Thanks, I could easily add a resistor across the CR3110 leads. Based on the chart it looks like a 2K resistor should bring the voltage down to about 8vac. Does that sound right?
Here's how I would approach it. Your water heater is 3380w at 240v. That's 14amps. Plugging that into the formula V = 14*2000/3100 = 9vac output. That should be OK since its less than spec-ed 10vac max. I would use a 1K resistor V = 14*1000/3100 = 4.5vac.
Going back a couple of weeks to your original post, the circuit has the resistor on the DC side of the bridge. I don't know if or how that's going to affect the formula and resulting voltage. I'd put the resistor on the AC side so you know exactly what's going into the bridge and therefore out of it.
The CR3110 on my baseboard heater circuit outputs about 9vac. Do you think I should still add a burden resistor?

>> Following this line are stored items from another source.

-- ==== Sys2Proof/Laws/Fit.lean ====
section
/-! SUPPORT. What an operation touches, in a form that composes: `Fit L s0 x` says that `x` carries on the invariant of `s0` and
differs from it in no part outside the mask `L`. -/

namespace Sys2Proof.Machine

/-- The bit of a part in a mask. -/
def Part.bit : Part → Nat
  | .pending => 0
  | .out => 1
  | .free => 2
  | .par => 3
  | .parPend => 4
  | .time => 5
  | .mode => 6
  | .pwr => 7
  | .thm => 8
  | .buf => 9
  | .cmd => 10
  | .evt => 11
  | .mem => 12
  | .pnl => 13
  | .scene => 14
  | .cdc => 15
  | .syn => 16
  | .cam => 17
  | .scn => 18
  | .plk => 19
  | .std => 20
  | .dmc => 21
  | .net => 22
  | .sbd => 23
  | .nv => 24
  | .cal => 25
  | .bst => 26
  | .sec => 27
  | .hwd => 28

/-- Every part. -/
def partList : List Part := [.pending, .out, .free, .par, .parPend, .time, .mode, .pwr, .thm, .buf, .cmd, .evt, .mem, .pnl, .scene, .cdc, .syn, .cam, .scn, .plk, .std, .dmc, .net, .sbd, .nv, .cal, .bst, .sec, .hwd]

/-- A mask lies within another. -/
abbrev In (a b : Nat) : Prop := a &&& b = a

theorem In.bit {a b k : Nat} (h : In a b) (hk : a.testBit k = true) : b.testBit k = true := by
  rw [← h, Nat.testBit_and] at hk
  exact (Bool.and_eq_true _ _ ▸ hk).2

theorem In.trans {a b c : Nat} (h : In a b) (k : In b c) : In a c := by
  unfold In at *
  rw [← h, Nat.and_assoc, k]

/-- `x` carries on the invariant of `s0` and differs from it in no part outside the mask. -/
def Fit (L : Nat) (s0 x : State) : Prop := (Inv s0 → Inv x) ∧ ∀ p : Part, L.testBit p.bit = false → sameIn p s0 x

/-- What a row's samples and effect touch. -/
def RowFit (L : Nat) (r : Row) : Prop := (∀ s0 s, Fit L s0 s → Fit L s0 (r.pre s)) ∧ ∀ s0 s, Fit L s0 s → Fit L s0 (r.run s)

theorem Fit.refl (L : Nat) (s : State) : Fit L s s := ⟨id, fun p _ => by cases p <;> rfl⟩

/-- Every part of a mask is in a list. -/
def maskCovers (L : Nat) (l : List Part) : Bool := partList.all (fun p => l.contains p || !L.testBit p.bit)

/-- The parts outside the mask are kept. -/
theorem Fit.keeps {L : Nat} {s t : State} (h : Fit L s t) {l : List Part} (hl : maskCovers L l = true) : Keeps l s t := by
  intro p hp
  have hm : p ∈ partList := by cases p <;> decide
  have := List.all_eq_true.1 hl p hm
  simp only [Bool.or_eq_true, List.contains_iff_mem, Bool.not_eq_true'] at this
  exact h.2 p (this.resolve_left hp)

theorem Fit.inv {L : Nat} {s t : State} (h : Fit L s t) (hi : Inv s) : Inv t := h.1 hi

theorem Fit.ite {L : Nat} {s0 : State} {c : Prop} [Decidable c] {a b : State} (ha : c → Fit L s0 a) (hb : ¬c → Fit L s0 b) :
    Fit L s0 (if c then a else b) := by
  split
  · exact ha ‹_›
  · exact hb ‹_›

theorem Fit.foldl {α : Type} {L : Nat} {s0 : State} {f : State → α → State} {l : List α} {s : State} (h : Fit L s0 s)
    (hf : ∀ s x, Fit L s0 s → Fit L s0 (f s x)) : Fit L s0 (l.foldl f s) := by
  induction l generalizing s with
  | nil => exact h
  | cons x r ih => exact ih (hf s x h)

theorem Fit.of_snd {α : Type} {L : Nat} {s0 : State} {p : α × State} {a : α} {s : State} (e : p = (a, s)) (h : Fit L s0 p.2) :
    Fit L s0 s := by subst e; exact h

theorem Fit.of_fst {α : Type} {L : Nat} {s0 : State} {p : State × α} {a : α} {s : State} (e : p = (s, a)) (h : Fit L s0 p.1) :
    Fit L s0 s := by subst e; exact h

theorem Fit.seq (L : Nat) (s0 x : State) {P : Prop} (hx : Fit L s0 x) (k : Fit L s0 x → P) : P := k hx

theorem ok_fit {L : Nat} {s0 s : State} (h : Fit L s0 s) : ∀ t, ok s = .next t → Fit L s0 t := by
  intro t e; cases e; exact h

theorem Fit.upd_out {L : Nat} {s0 x : State} {a0} (hb : In 0x2 L) (h : Fit L s0 x) :
    Fit L s0 { x with out := a0 } := by
  refine ⟨fun i => have k := h.1 i; ⟨k.1, k.2.1, k.2.2.1, k.2.2.2⟩, fun p hp => ?_⟩
  cases p <;> first | exact h.2 _ hp | exact absurd (hb.bit rfl) (by rw [hp]; exact Bool.false_ne_true)

theorem Fit.upd_free {L : Nat} {s0 x : State} {a0} (hb : In 0x4 L) (h : Fit L s0 x) :
    Fit L s0 { x with free := a0 } := by
  refine ⟨fun i => have k := h.1 i; ⟨k.1, k.2.1, k.2.2.1, k.2.2.2⟩, fun p hp => ?_⟩
  cases p <;> first | exact h.2 _ hp | exact absurd (hb.bit rfl) (by rw [hp]; exact Bool.false_ne_true)

theorem Fit.upd_par {L : Nat} {s0 x : State} {a0} (hb : In 0x8 L) (h : Fit L s0 x) :
    Fit L s0 { x with par := a0 } := by
  refine ⟨fun i => have k := h.1 i; ⟨k.1, k.2.1, k.2.2.1, k.2.2.2⟩, fun p hp => ?_⟩
  cases p <;> first | exact h.2 _ hp | exact absurd (hb.bit rfl) (by rw [hp]; exact Bool.false_ne_true)

theorem Fit.upd_par_parPend {L : Nat} {s0 x : State} {a0 a1} (hb : In 0x18 L) (h : Fit L s0 x) :
    Fit L s0 { x with par := a0, parPend := a1 } := by
  refine ⟨fun i => have k := h.1 i; ⟨k.1, k.2.1, k.2.2.1, k.2.2.2⟩, fun p hp => ?_⟩
  cases p <;> first | exact h.2 _ hp | exact absurd (hb.bit rfl) (by rw [hp]; exact Bool.false_ne_true)

theorem Fit.upd_parPend {L : Nat} {s0 x : State} {a0} (hb : In 0x10 L) (h : Fit L s0 x) :
    Fit L s0 { x with parPend := a0 } := by
  refine ⟨fun i => have k := h.1 i; ⟨k.1, k.2.1, k.2.2.1, k.2.2.2⟩, fun p hp => ?_⟩
  cases p <;> first | exact h.2 _ hp | exact absurd (hb.bit rfl) (by rw [hp]; exact Bool.false_ne_true)

theorem Fit.upd_time {L : Nat} {s0 x : State} {a0} (hb : In 0x20 L) (h : Fit L s0 x) :
    Fit L s0 { x with time := a0 } := by
  refine ⟨fun i => have k := h.1 i; ⟨k.1, k.2.1, k.2.2.1, k.2.2.2⟩, fun p hp => ?_⟩
  cases p <;> first | exact h.2 _ hp | exact absurd (hb.bit rfl) (by rw [hp]; exact Bool.false_ne_true)

theorem Fit.upd_time_mode_pwr_thm_buf_cmd_evt_mem_pnl_scene_cdc_syn_cam_scn_plk_std_dmc_net_cal_bst_sec {L : Nat} {s0 x : State} {a0 a1 a2 a3 a4 a5 a6 a7 a8 a9 a10 a11 a12 a13 a14 a15 a16 a17 a18 a19 a20} (hb : In 0xE7FFFE0 L) (h : Fit L s0 x) (hm : Inv s0 → Memory.wf a7 = true) (hk : a5.sbKept = x.cmd.sbKept)
    (hh : a6.history = x.evt.history) (he : a6.evseq = x.evt.evseq) :
    Fit L s0 { x with time := a0, mode := a1, pwr := a2, thm := a3, buf := a4, cmd := a5, evt := a6, mem := a7, pnl := a8, scene := a9, cdc := a10, syn := a11, cam := a12, scn := a13, plk := a14, std := a15, dmc := a16, net := a17, cal := a18, bst := a19, sec := a20 } := by
  refine ⟨fun i => have k := h.1 i; ⟨hm i, hh ▸ k.2.1, hk ▸ k.2.2.1, he ▸ k.2.2.2⟩, fun p hp => ?_⟩
  cases p <;> first | exact h.2 _ hp | exact absurd (hb.bit rfl) (by rw [hp]; exact Bool.false_ne_true)

theorem Fit.upd_time_mode_evt_pnl_plk_cal_bst_sec {L : Nat} {s0 x : State} {a0 a1 a2 a3 a4 a5 a6 a7} (hb : In 0xE082860 L) (h : Fit L s0 x)
    (hh : a2.history = x.evt.history) (he : a2.evseq = x.evt.evseq) :
    Fit L s0 { x with time := a0, mode := a1, evt := a2, pnl := a3, plk := a4, cal := a5, bst := a6, sec := a7 } := by
  refine ⟨fun i => have k := h.1 i; ⟨k.1, hh ▸ k.2.1, k.2.2.1, he ▸ k.2.2.2⟩, fun p hp => ?_⟩
  cases p <;> first | exact h.2 _ hp | exact absurd (hb.bit rfl) (by rw [hp]; exact Bool.false_ne_true)

theorem Fit.upd_time_evt_nv_sec {L : Nat} {s0 x : State} {a0 a1 a2 a3} (hb : In 0x9000820 L) (h : Fit L s0 x)
    (hh : a1.history = x.evt.history) (he : a1.evseq = x.evt.evseq) :
    Fit L s0 { x with time := a0, evt := a1, nv := a2, sec := a3 } := by
  refine ⟨fun i => have k := h.1 i; ⟨k.1, hh ▸ k.2.1, k.2.2.1, he ▸ k.2.2.2⟩, fun p hp => ?_⟩
  cases p <;> first | exact h.2 _ hp | exact absurd (hb.bit rfl) (by rw [hp]; exact Bool.false_ne_true)

theorem Fit.upd_mode {L : Nat} {s0 x : State} {a0} (hb : In 0x40 L) (h : Fit L s0 x) :
    Fit L s0 { x with mode := a0 } := by
  refine ⟨fun i => have k := h.1 i; ⟨k.1, k.2.1, k.2.2.1, k.2.2.2⟩, fun p hp => ?_⟩
  cases p <;> first | exact h.2 _ hp | exact absurd (hb.bit rfl) (by rw [hp]; exact Bool.false_ne_true)

theorem Fit.upd_pwr {L : Nat} {s0 x : State} {a0} (hb : In 0x80 L) (h : Fit L s0 x) :
    Fit L s0 { x with pwr := a0 } := by
  refine ⟨fun i => have k := h.1 i; ⟨k.1, k.2.1, k.2.2.1, k.2.2.2⟩, fun p hp => ?_⟩
  cases p <;> first | exact h.2 _ hp | exact absurd (hb.bit rfl) (by rw [hp]; exact Bool.false_ne_true)

theorem Fit.upd_thm {L : Nat} {s0 x : State} {a0} (hb : In 0x100 L) (h : Fit L s0 x) :
    Fit L s0 { x with thm := a0 } := by
  refine ⟨fun i => have k := h.1 i; ⟨k.1, k.2.1, k.2.2.1, k.2.2.2⟩, fun p hp => ?_⟩
  cases p <;> first | exact h.2 _ hp | exact absurd (hb.bit rfl) (by rw [hp]; exact Bool.false_ne_true)

theorem Fit.upd_buf {L : Nat} {s0 x : State} {a0} (hb : In 0x200 L) (h : Fit L s0 x) :
    Fit L s0 { x with buf := a0 } := by
  refine ⟨fun i => have k := h.1 i; ⟨k.1, k.2.1, k.2.2.1, k.2.2.2⟩, fun p hp => ?_⟩
  cases p <;> first | exact h.2 _ hp | exact absurd (hb.bit rfl) (by rw [hp]; exact Bool.false_ne_true)

theorem Fit.upd_buf_cmd {L : Nat} {s0 x : State} {a0 a1} (hb : In 0x600 L) (h : Fit L s0 x) (hk : a1.sbKept = x.cmd.sbKept) :
    Fit L s0 { x with buf := a0, cmd := a1 } := by
  refine ⟨fun i => have k := h.1 i; ⟨k.1, k.2.1, hk ▸ k.2.2.1, k.2.2.2⟩, fun p hp => ?_⟩
  cases p <;> first | exact h.2 _ hp | exact absurd (hb.bit rfl) (by rw [hp]; exact Bool.false_ne_true)

theorem Fit.upd_cmd {L : Nat} {s0 x : State} {a0} (hb : In 0x400 L) (h : Fit L s0 x) (hk : a0.sbKept = x.cmd.sbKept) :
    Fit L s0 { x with cmd := a0 } := by
  refine ⟨fun i => have k := h.1 i; ⟨k.1, k.2.1, hk ▸ k.2.2.1, k.2.2.2⟩, fun p hp => ?_⟩
  cases p <;> first | exact h.2 _ hp | exact absurd (hb.bit rfl) (by rw [hp]; exact Bool.false_ne_true)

"What happens if the burden resistor is left off or opens during operation? The output voltage will rise trying to develop current until it reaches the saturation voltage of the coil at that frequency. At that point, the voltage will cease to rise and the transformer will add no additional impedance to the driving current. Therefore, without a burden resistor, the output voltage of a current transformer will be its saturation voltage at the operating frequency."
Well, there's that.
Yes, size the burden resistor based on the amps being drawn and the required output voltage. This is a good article about CTs and burden resistors. Quote above is from that article.
http://powerelectronics.com/mag/power_expl...nt_transformer/